As with all serious moments in the springtime of our lives, it ended very quickly.  Our boisterous group of bandits urged us away from the railing to explore the various levels of the ferry.  As I ran toward the entrance to the inner corridors of the ship, I turned and looked back – convincing the others I was checking on the state of mom's sea-sickness, when in reality I wanted one last breath of gray.


**POP**

At my desk again, I felt forlorn knowing the real grayness is actually my reality, and standing on the bow of that boat was truly filled with every color of the spectrum – colors you can feel, that fill your heart full of wonder and curiosity.

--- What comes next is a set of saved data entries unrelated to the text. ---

/-- RX instructions. On a tile that may run its next instruction and is not a filler, with a handle of a valid
collective of its partition and a step of it: RX.CONTRIB of a member, from bytes the tile may read, hands the agent
one contribution for each shard, in shard order, each from its part of those bytes. RX.GNORM does the same on P0 with
FP32 and a power of two of at least two shards, all homed on one package, the one that the step’s norm has already
where another collective set it, and marks its step, which counts as accepted; with homes elsewhere it takes the
COLLECTIVE trap. RX.WAIT gives the completion word of a completed round whose norm, where it has one, is formed, and
otherwise waits. RX.RELEASE is barred for a P0 step whose RX.GNORM was accepted; of a round already freed it changes
no collective; of one not yet open, with shards here, it waits and is held. A handle or step that does not name such a
round takes the COLLECTIVE trap. On a tile that may run its next instruction and is not a filler, with the handle of a
valid collective of its partition (other than P0), all of whose shards are here, and the step of an open round:
RX.RELEASE releases the round at each home in shard order and goes on. At a home that has not completed the round, its
release completes it and marks it released; at one that has, nothing changes. -/
def Obligations.CollectiveInstructions : Prop :=
  (∀ (s : State) (t : Nat) (gd ga gb gc : Reg), s.ready t 8 = true → s.inFiller t = false →
    let h := fld (s.g t ga) 11 0
    let c := s.coll h
    let n := s.rxNshard h
    let m := (s.g t gd).toNat
    let a := (s.g t gb).toNat
    let named (w : Word) : Prop := s.rxValid h = true ∧ s.rxPart h = (s.tile t).part ∧ s.rxStepOk h (w.setWidth 16) = true
    let hands (t' : State) (st : BitVec 16) : Prop := ∃ new : List Contrib, (t'.coll h).contribs = c.contribs ++ new ∧
      new.length = n ∧ ∀ i : Nat, i < n → ∃ x, new[i]? = some x ∧ x.shard = i ∧ x.member = m ∧ x.step = st ∧
        x.tile = some t ∧ x.src = a + i * s.rxBytes h ∧ x.grant = .waiting ∧ x.sent = false
    let stC : BitVec 16 := (s.g t gc).setWidth 16
    let stB : BitVec 16 := (s.g t gb).setWidth 16
    (named (s.g t gc) → s.rxMember h m = true → s.payOutside t a (n * s.rxBytes h) = none →
      (∃ t', exec (.rxContrib t gd ga gb gc) s = .next t' ∧ s.passed t' t 8 ∧ hands t' stC ∧ t'.mem = s.mem ∧ t'.regs = s.regs) ∧
      ((s.tile t).part = 0 → s.rxFmt h = .fp32 → 2 ≤ n → n &&& (n - 1) = 0 →
        (∀ i : Nat, i < n → s.rxHomeAt c i = (s.gstep stC).home.getD (s.rxHomeAt c 0)) →
        ∃ t', exec (.rxGnorm t gd ga gb gc) s = .next t' ∧ s.passed t' t 8 ∧ hands t' stC ∧ stC ∈ (t'.coll h).gnorms ∧
          (t'.gstep stC).accepted = true ∧ t'.mem = s.mem ∧ t'.regs = s.regs)) ∧
    (named (s.g t gc) → s.rxMember h m = true → s.hasHandler t = true → (s.tile t).part = 0 → s.rxFmt h = .fp32 → 2 ≤ n →
      n &&& (n - 1) = 0 → (∃ i, i < n ∧ s.rxHomeAt c i ≠ (s.gstep stC).home.getD (s.rxHomeAt c 0)) →
        ∃ t', exec (.rxGnorm t gd ga gb gc) s = .next t' ∧ s.entered t' t 8 0x0D (BitVec.ofNat 64 h)) ∧
    (named (s.g t gb) →
      (∀ w, (c.words.reverse.find? fun w => w.1 == stB) = some (stB, w) → s.rxNormed h stB = true →
        0 ≤ c.dist stB ∨ stB ∈ (c.words.reverse.take 2).map (·.1) →
        exec (.rxWait t gd ga gb) s = .next (s.result t 8 gd w)) ∧
      (0 ≤ c.dist stB → stB ∉ c.words.map (·.1) ∨ s.rxNormed h stB = false →
        ∃ t', exec (.rxWait t gd ga gb) s = .next t' ∧ (t'.tile t).ctx.wait = some (.rxWait t gd ga gb) ∧
          (t'.tile t).ctx.pc = (s.tile t).ctx.pc ∧ t'.colls = s.colls) ∧
      (s.hasHandler t = true → (s.tile t).part = 0 → (s.gstep stB).accepted = true →
        ∃ t', exec (.rxRelease t ga gb) s = .next t' ∧ s.entered t' t 8 0x0E (BitVec.ofNat 64 h)) ∧
      ((s.tile t).part ≠ 0 ∨ (s.gstep stB).accepted = false → c.dist stB < 0 →
        ∃ t', exec (.rxRelease t ga gb) s = .next t' ∧ s.passed t' t 8 ∧ t'.colls = s.colls) ∧
      ((s.tile t).part ≠ 0 ∨ (s.gstep stB).accepted = false → 0 ≤ c.dist stB → c.round stB = none → c.locals ≠ [] →
        ∃ t', exec (.rxRelease t ga gb) s = .next t' ∧ (t'.tile t).ctx.wait = some (.rxRelease t ga gb) ∧
          stB ∈ (t'.coll h).heldRelease ∧ ((s.tile t).part = 0 → (t'.gstep stB).void = true))) ∧
    (s.hasHandler t = true →
      (¬named (s.g t gc) → ∀ i ∈ [Instr.rxContrib t gd ga gb gc, .rxGnorm t gd ga gb gc],
        ∃ t', exec i s = .next t' ∧ s.entered t' t 8 0x0D (BitVec.ofNat 64 h)) ∧
      (¬named (s.g t gb) → ∀ i ∈ [Instr.rxRelease t ga gb, .rxWait t gd ga gb],
        ∃ t', exec i s = .next t' ∧ s.entered t' t 8 0x0D (BitVec.ofNat 64 h)))) ∧
  ((∀ (s : State) (t : Nat) (ga gb : Reg), s.ready t 8 = true → s.inFiller t = false →
    let h := fld (s.g t ga) 11 0
    let c := s.coll h
    let st : BitVec 16 := (s.g t gb).setWidth 16
    s.rxValid h = true → s.rxPart h = (s.tile t).part → (s.tile t).part ≠ 0 → s.rxStepOk h st = true → 0 ≤ c.dist st →
    c.locals = List.range c.shards.length → c.locals ≠ [] → ∀ r : Round, c.round st = some r → r.complete = false →
      exec (.rxRelease t ga gb) s = .next (((c.locals.foldl (State.rxReleaseHome h st) s).rxKick h).past t 8)) ∧
  (∀ (s : State) (h i : Nat) (st : BitVec 16) (r : Round), (s.coll h).round st = some r →
    (i ∈ r.homesDone → State.rxReleaseHome h st s i = s) ∧
    (i ∉ r.homesDone → ∃ r', ((State.rxReleaseHome h st s i).coll h).round st = some r' ∧ i ∈ r'.homesDone ∧
      r'.released = true)))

Saturday, January 26, 2013

Agoraphobic.
Lost in a deafening quiet.
I don't want to be here,
in this moment,
in this space.
But it seems it is all I can do
to comfort some pock mark
in the timeline.

Brazen,
Loud,
Outspoken,
Opinionated,
Only when the right moment permits.
Otherwise the tongue bleeds
from repeated bitings.
This latter bit is today.
The former was yesterday.

A yesterday I almost can't recall.

A simple trip to the market
renders me heavy in the chest.
As though I walked into a hive of bees,
dodging their attempts at defense,
the buzzing so loud,
all I can think to do is duck & run.

I see my loves
as though they're all on the other side of the glass.
They see me too,
but voices are muffled.
Light refraction & glare
cut shards across faces.
In my mind I try to compensate for
the bits of them lost to the physics
of light.
It's slow going.
It saps the oxygen from my brain.
I grow weary from this effort.

It's sometimes just easier
to retreat.

The quiet holds no offense.
It doesn't even comfort.
It simply sits to my left and right,
not interfering,
just existing,
allowing me to
polish my armor for
tomorrow's inevitable trip outdoors.
To start off with a tone of honesty, I have a mess of blog spaces all over town.

Why is this one any different, I ask myself?  I suppose it's a new rock, hiding some sort of mystery underneath its weight.  I am not alone in the search for one's own story.  I suppose it's a beautiful dichotomy of simultaneously reading & writing (acting as verbs) with each footstep, blink of an eye or exhalation...one step forward, look behind you to see how far you've come, realize you can go a little farther...

That being said, I write this for myself.  I talk to the little girl I was, I beg for more time from the old woman I will become.  Nevertheless, I address myself – unselfishly – merely to understand mistakes, regret, sorrow and even the perpetuation of happiness.

From inside this little egg, I sit.  Each post is a peck & a punch at my surrounding membrane.  I'll make my way out eventually.  But for now, I'll try this one crack at a time.

A reminder: Love yourself.  Love others just a little more.